My Cooter's History Blog has become about 80% World War II anyway, so I figured to start a blog specific to it, especially since we're commemorating its 70th anniversary and we are quickly losing this "Greatest Generation." The quote is taken from Pearl Harbor survivor Frank Curre, who was on the USS Tennessee that day. He died Dec. 7, 2011, seventy years to the day. His photo is below at right.
Sunday, January 19, 2020
LST-325-- Part 2: An LST Veteran On This Ship
John Tallent and his team of 50 crew members -- most of them former military and all of them volunteers -- will spend the rest of the week docked in the Port of Dubuque. The public isinvited to come tour the floating museum before it continues its journey down the Mississippi River and then the Ohio River to its home port in Evansville, Indiana.

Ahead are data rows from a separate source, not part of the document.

-- ==== Sys2Proof/Tests/Slice0.lean ====
section
/-!
SUPPORT. The model's own tests. Expected results are those of spec/95_test_vectors.md or of the worked examples of the rules,
each named in its comment. After them, for every statement with hypotheses, a witness that meets them.
-/
namespace Sys2Proof.Tests

open Sys2Proof.Machine

/-! ### Helpers -/

/-- A request of SIM with a cycle operand. -/
def sim (w : CmdWord) (c : Cycle := 0) : Request := ⟨w, c, 0, [], .sim⟩

/-- A request of AUDIO with a count. -/
def audio (w : CmdWord) (n : BitVec 32 := 0) : Request := ⟨w, 0, n, [], .audio⟩

/-- The next state of an outcome, if it is one. -/
def nextOf : Host.Outcome State Fault Refusal → Option State
  | .next t => some t
  | _ => none

/-- The state after the one request `r`. -/
def after (s : State) (r : Request) : Option State := nextOf (step { s with requests := [r] })

/-- The response to the one request `r`. -/
def response (s : State) (r : Request) : Option Response := (after s r).bind State.resp

/-- The result value and the events of the one request `r`. -/
def value (s : State) (r : Request) : Option (BitVec 64 × List Event) := (response s r).map fun x => (x.r, x.ev)

/-- The code of the fault the one request `r` raises. -/
def faultCode (s : State) (r : Request) : Option Nat := (after s r).bind fun t => t.fault.map fun f => f.kind.code

/-- Power-on with a few RAM bytes. -/
def withRam (ram : Memory) : State := { State.reset with ram := ram }

/-- Power-on, then a FIFO at 44100 samples per second. -/
def withFifo (q : List Sample) : State := { State.reset with fexists := true, rate := 44100, q := q }

/-- The FIFO attached. -/
def attached : State := { withFifo [] with att := true }

/-- A state in which AUDIO is the issuing agent. -/
def audioTurn (s : State) : State := { s with cur := { Request.idle with agent := .audio } }

/-! ### Well-formedness: an ill-formed term for each check -/

theorem test_wellFormed_flag_4 : (Instr.getf 4).wellFormed = false := by decide
theorem test_wellFormed_flag_5 : (Instr.setf 5 true).wellFormed = false := by decide
theorem test_wellFormed_flags :
    ∀ f : BitVec 3, (Instr.getf f).wellFormed = ([0, 1, 2, 3, 6, 7] : List (BitVec 3)).contains f := by decide
theorem test_wellFormed_channel :
    (Instr.toggle 4).wellFormed = true ∧ (Instr.toggle 5).wellFormed = false ∧ (Instr.toggle 7).wellFormed = false := by
  decide
theorem test_wellFormed_ignored :
    (Instr.apuwrIgnored 0x4015 0 0).wellFormed = false ∧ (Instr.apuwrIgnored 0x4009 0 0).wellFormed = true := by decide

/-! ### Decoding: a word of every constructor, written out as op, a, d (30_encoding.md R91, R94) -/

theorem test_decode_bus :
    decode (sim (0x01#8 ++ 0b0000100000000000#16 ++ 0b0000000000000000#16)) = .ok (.rd8 0x0800) ∧
    decode (sim (0x02#8 ++ 0b0100000000000000#16 ++ 0b0000000010000000#16)) = .ok (.wr8 0x4000 0x80) ∧
    decode (sim (0x03#8 ++ 0b1111111111111100#16 ++ 0b0000000000000000#16)) = .ok (.rd16 0xFFFC) ∧
    decode (sim (0x04#8 ++ 0b0000011111111111#16 ++ 0b1010101111001101#16)) = .ok (.wr16 0x07FF 0xABCD) ∧
    decode (sim (0x05#8 ++ 0b0000000000000000#16 ++ 0b0000000000000000#16)) = .ok .fetch := by decide

theorem test_decode_stack :
    decode (sim (0x06#8 ++ 0b0000000000000000#16 ++ 0b0000000010101010#16)) = .ok (.push8 0xAA) ∧
    decode (sim (0x07#8 ++ 0b0000000000000000#16 ++ 0b0000000000000000#16)) = .ok .pop8 ∧
    decode (sim (0x08#8 ++ 0b0000000000000000#16 ++ 0b1011111011101111#16)) = .ok (.push16 0xBEEF) ∧
    decode (sim (0x09#8 ++ 0b0000000000000000#16 ++ 0b0000000000000000#16)) = .ok .pop16 ∧
    decode (sim (0x0A#8 ++ 0b0000000000000000#16 ++ 0b0000000000000000#16)) = .ok .reset := by decide

theorem test_decode_registers :
    decode (sim 0x1000000000) = .ok .geta ∧ decode (sim 0x110000005C) = .ok (.seta 0x5C) ∧
    decode (sim 0x1200000000) = .ok .getx ∧ decode (sim 0x13000000FF) = .ok (.setx 0xFF) ∧
    decode (sim 0x1400000000) = .ok .gety ∧ decode (sim 0x1500000080) = .ok (.sety 0x80) ∧
    decode (sim 0x1600000000) = .ok .getsp ∧ decode (sim 0x1700000000) = .ok (.setsp 0x00) ∧
    decode (sim 0x1800000000) = .ok .getpc ∧ decode (sim 0x1900001234) = .ok (.setpc 0x1234) ∧
    decode (sim 0x1E00000000) = .ok .getcyc := by decide

theorem test_decode_flags :
    decode (sim 0x1A00000000) = .ok .getp ∧ decode (sim 0x1B00000042) = .ok (.setp 0x42) ∧
    decode (sim (0x1C#8 ++ 0b0000000000000010#16 ++ 0b0000000000000000#16)) = .ok (.getf 2) ∧
    decode (sim (0x1D#8 ++ 0b0000000000000111#16 ++ 0b0000000000000001#16)) = .ok (.setf 7 true) := by decide

theorem test_decode_apu :
    decode (sim (0x20#8 ++ 0b0000000000000000#16 ++ 0b0000000100011111#16) 7) = .ok (.apuinit true 0x1F 7) ∧
    decode (sim 0x200000000A 777) = .ok (.apuinit false 0x0A 777) ∧
    decode (sim 0x2140150005 9) = .ok (.apuwr 0x4015 0x05 9) ∧
    decode (sim (0x22#8 ++ 0b0000000000000000#16 ++ 0b0000000000000001#16)) = .ok (.toggle 1) ∧
    decode (sim 0x2300000000 29780) = .ok (.run 29780) := by decide

theorem test_decode_fifo :
    decode (sim 0x3000000000 44100) = .ok (.fifonew 44100) ∧
    decode ⟨0x3100000000, 0, 0, [0x3F800000], .sim⟩ = .ok (.fifowr [0x3F800000]) ∧
    decode (audio 0x3200000000 40) = .ok (.fiford 40) ∧ decode (sim 0x3300000000) = .ok .fifoclr := by decide

/-- The APUREG rows, by their 16-bit addresses (R97). -/
theorem test_decode_apuRows :
    decodeTableWord 16 0x4000 = some (.apuwrSq1Ctrl 0 0) ∧ decodeTableWord 16 0x4001 = some (.apuwrSq1Ramp 0 0) ∧
    decodeTableWord 16 0x4002 = some (.apuwrSq1Lo 0 0) ∧ decodeTableWord 16 0x4003 = some (.apuwrSq1Hi 0 0) ∧
    decodeTableWord 16 0x4004 = some (.apuwrSq2Ctrl 0 0) ∧ decodeTableWord 16 0x4005 = some (.apuwrSq2Ramp 0 0) ∧
    decodeTableWord 16 0x4006 = some (.apuwrSq2Lo 0 0) ∧ decodeTableWord 16 0x4007 = some (.apuwrSq2Hi 0 0) ∧
    decodeTableWord 16 0x4008 = some (.apuwrTriCtrl 0 0) ∧ decodeTableWord 16 0x400A = some (.apuwrTriLo 0 0) ∧
    decodeTableWord 16 0x400B = some (.apuwrTriHi 0 0) ∧ decodeTableWord 16 0x4015 = some (.apuwrEnable 0 0) ∧
    decodeTableWord 16 0x4009 = some (.apuwrIgnored 0x4009 0 0) := by decide

/-- A whole `APUWR` word and the second level of its decode (R97). -/
theorem test_decode_apuRow_of_word :
    (decode (sim (0x21#8 ++ 0b0100000000000011#16 ++ 0b0000000011111001#16) 5)).toOption.map Instr.row =
      some (.apuwrSq1Hi 0xF9 5) := by decide

/-- Illegal words (L2.13, L2.2, R95). -/
theorem test_decode_illegal :
    decode (sim 0x0000000000) = .error .unassignedOpcode ∧ decode (sim 0x0B00000000) = .error .unassignedOpcode ∧
    decode (sim 0x0500010000) = .error .reservedBit ∧ decode (sim 0x0200000142) = .error .reservedBit ∧
    decode (sim 0x1100010000) = .error .reservedBit ∧ decode (sim 0x2000000020) = .error .reservedBit ∧
    decode (sim 0x2000000200) = .error .reservedBit ∧ decode (sim 0x1D00050001) = .error .badFlag ∧
    decode (sim 0x2200000005) = .error .badChannel := by decide

/-- The opcode table's rows do not overlap: no two have a word in common (R95, one meaning per word). -/
theorem test_table_rows_disjoint :
    cmdTable.Pairwise fun r1 r2 => r1.2.1 &&& (r1.2.2 &&& r2.2.2) ≠ r2.2.1 &&& (r1.2.2 &&& r2.2.2) := by decide

/-! ### Fetch: a row's word is the next request -/

theorem test_withFetchWord_command :
    (nextOf (step (State.reset.withFetchWord 40 0x110000005C))).map (fun t => (t.a, t.fault)) = some (0x5C, none) := by
  decide

/-- An APUREG row runs from reset as an `APUWR` of 0: the flush answers and SQUARE1's period stays 0. -/
theorem test_withFetchWord_apuRow :
    (nextOf (step (State.reset.withFetchWord 16 0x4002))).map (fun t => (t.cur.w, t.sq1.period, t.fault)) =
      some (0x2140020000, 0, none) := by decide

/-! ### The bus (L2.2, L1.3) -/

theorem test_rd8_mirror :
    (after (withRam [(0, 0x42)]) (sim 0x0118000000)).map (fun t => (t.resp.map Response.r, t.cycles)) =
      some (some 0x42, 1) := by decide
theorem test_rd8_outside : value State.reset (sim 0x0120000000) = some (0, [.oobRead 0x2000]) := by decide
/-- R141's example. -/
theorem test_wr8_mirror : (after State.reset (sim 0x021800007F)).map State.ram = some [(0, 0x7F)] := by decide
theorem test_wr8_outside :
    (after State.reset (sim 0x0240000080)).map (fun t => (t.ram, t.cycles, t.resp.map Response.ev)) =
      some ([], 1, some [.oobWrite 0x4000 0x80]) := by decide
theorem test_rd16_top : value (withRam [(0, 0x12)]) (sim 0x03FFFF0000) = some (0x1200, [.oobRead 0xFFFF]) := by decide
theorem test_rd16_edge :
    value (withRam [(0, 0xAB), (0x7FF, 0xCD)]) (sim 0x0307FF0000) = some (0xABCD, []) := by decide
theorem test_wr16_edge :
    (after State.reset (sim 0x0407FFABCD)).map (fun t => (t.ram, t.cycles)) =
      some ([(0, 0xAB), (0x7FF, 0xCD)], 2) := by decide
theorem test_wr16_top :
    (after State.reset (sim 0x04FFFF1234)).map (fun t => (t.ram, t.resp.map Response.ev)) =
      some ([(0, 0x12)], some [.oobWrite 0xFFFF 0x34]) := by decide
/-- L2.3. -/
theorem test_fetch :
    (after { withRam [(0x300, 0xEA)] with pc := 0x0300 } (sim 0x0500000000)).map
      (fun t => (t.resp.map Response.r, t.pc, t.cycles)) = some (some 0xEA, 0x0301, 1) := by decide
theorem test_fetch_wraps :
    (after { State.reset with pc := 0xFFFF } (sim 0x0500000000)).map (fun t => (t.resp.map Response.ev, t.pc)) =
      some (some [.oobRead 0xFFFF], 0) := by decide

/-! ### The stack (L2.4) -/

theorem test_push8_wraps :
    (after { State.reset with sp := 0x00 } (sim 0x0600000011)).map (fun t => (t.ram, t.sp, t.cycles)) =
      some ([(0x100, 0x11)], 0xFF, 1) := by decide
theorem test_pop8_wraps :
    (after { withRam [(0x100, 0x11)] with sp := 0xFF } (sim 0x0700000000)).map
      (fun t => (t.resp.map Response.r, t.sp, t.cycles)) = some (some 0x11, 0x00, 1) := by decide
theorem test_push16_wraps :
    (after { State.reset with sp := 0x00 } (sim 0x080000BEEF)).map (fun t => (t.ram, t.sp, t.cycles)) =
      some ([(0x100, 0xBE), (0x1FF, 0xEF)], 0xFE, 2) := by decide
theorem test_pop16_wraps :
    (after { withRam [(0x100, 0xBE), (0x1FF, 0xEF)] with sp := 0xFE } (sim 0x0900000000)).map
      (fun t => (t.resp.map Response.r, t.sp, t.cycles)) = some (some 0xBEEF, 0x00, 2) := by decide
theorem test_reset :
    (after { State.reset with sp := 0x10, a := 1, cycles := 9 } (sim 0x0A00000000)).map
      (fun t => (t.sp, t.a, t.cycles)) = some (0xFD, 1, 9) := by decide

/-! ### Registers and flags (L2.5, L2.1) -/

theorem test_geta : value { State.reset with a := 0x5C } (sim 0x1000000000) = some (0x5C, []) := by decide
theorem test_seta : (after State.reset (sim 0x110000005C)).map State.a = some 0x5C := by decide
theorem test_getx : value { State.reset with x := 0xFF } (sim 0x1200000000) = some (0xFF, []) := by decide
theorem test_setx : (after State.reset (sim 0x13000000FF)).map (fun t => (t.x, t.p.n)) = some (0xFF, false) := by decide
theorem test_gety : value { State.reset with y := 0x80 } (sim 0x1400000000) = some (0x80, []) := by decide
theorem test_sety : (after State.reset (sim 0x1500000080)).map (fun t => (t.y, t.p.n)) = some (0x80, false) := by decide
/-- R156: 0xFD at power-on. -/
theorem test_getsp : value State.reset (sim 0x1600000000) = some (0xFD, []) := by decide
theorem test_setsp : (after State.reset (sim 0x1700000000)).map State.sp = some 0x00 := by decide
theorem test_getpc : value { State.reset with pc := 0x1234 } (sim 0x1800000000) = some (0x1234, []) := by decide
theorem test_setpc : (after State.reset (sim 0x1900001234)).map State.pc = some 0x1234 := by decide
theorem test_getp :
    value { State.reset with p := ⟨true, false, true, false, false, true⟩ } (sim 0x1A00000000) = some (0xA5, []) := by
  decide
theorem test_setp :
    (after State.reset (sim 0x1B00000042)).map (fun t => (t.p, toByte t.p)) =
      some (⟨false, true, false, false, true, false⟩, 0x62) := by decide
theorem test_getf :
    value { State.reset with p := fromByte 0x04 } (sim 0x1C00020000) = some (1, []) ∧
    value { State.reset with p := fromByte 0x01 } (sim 0x1C00010000) = some (0, []) := by decide
theorem test_setf :
    (after { State.reset with p := fromByte 0xEF } (sim 0x1D00000000)).map (fun t => toByte t.p) = some 0xEE := by decide
/-- R162 after three accesses. -/
theorem test_getcyc :
    (after { State.reset with cycles := 3 } (sim 0x1E00000000)).map (fun t => (t.resp.map Response.r, t.cycles)) =
      some (some 3, 3) := by decide
/-- L1.2. -/
theorem test_codec :
    ([0x00, 0xFF, 0x10, 0x20, 0x30, 0xCF, 0xD3, 0x81] : List Byte).map (fun b => toByte (fromByte b)) =
      [0x20, 0xEF, 0x20, 0x20, 0x20, 0xEF, 0xE3, 0xA1] := by decide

Irwin Kuhns "came up from the hills" when he answered the call for service at the age of 17. He said he "didn't even know what a ship was" before he was deployed to the South Pacific theater in an LST during World War II.
He learned soon enough.
"It was all new," said Kuhns, who is helping with the crew of the LST-325 on its Mississippi voyage. Back during WW II, he said: "And I'm an eager-beaver guy. I just wanted to know anything and everything."
Kuhns became a coxswain and was tasked with piloting Higgins boats, or landing craft attached to the LSTs. He made a lot of supply runs and completed whatever errands were necessary.
"I'd run all over the place. I had more time in the Higgins boat than anybody aboard the ship.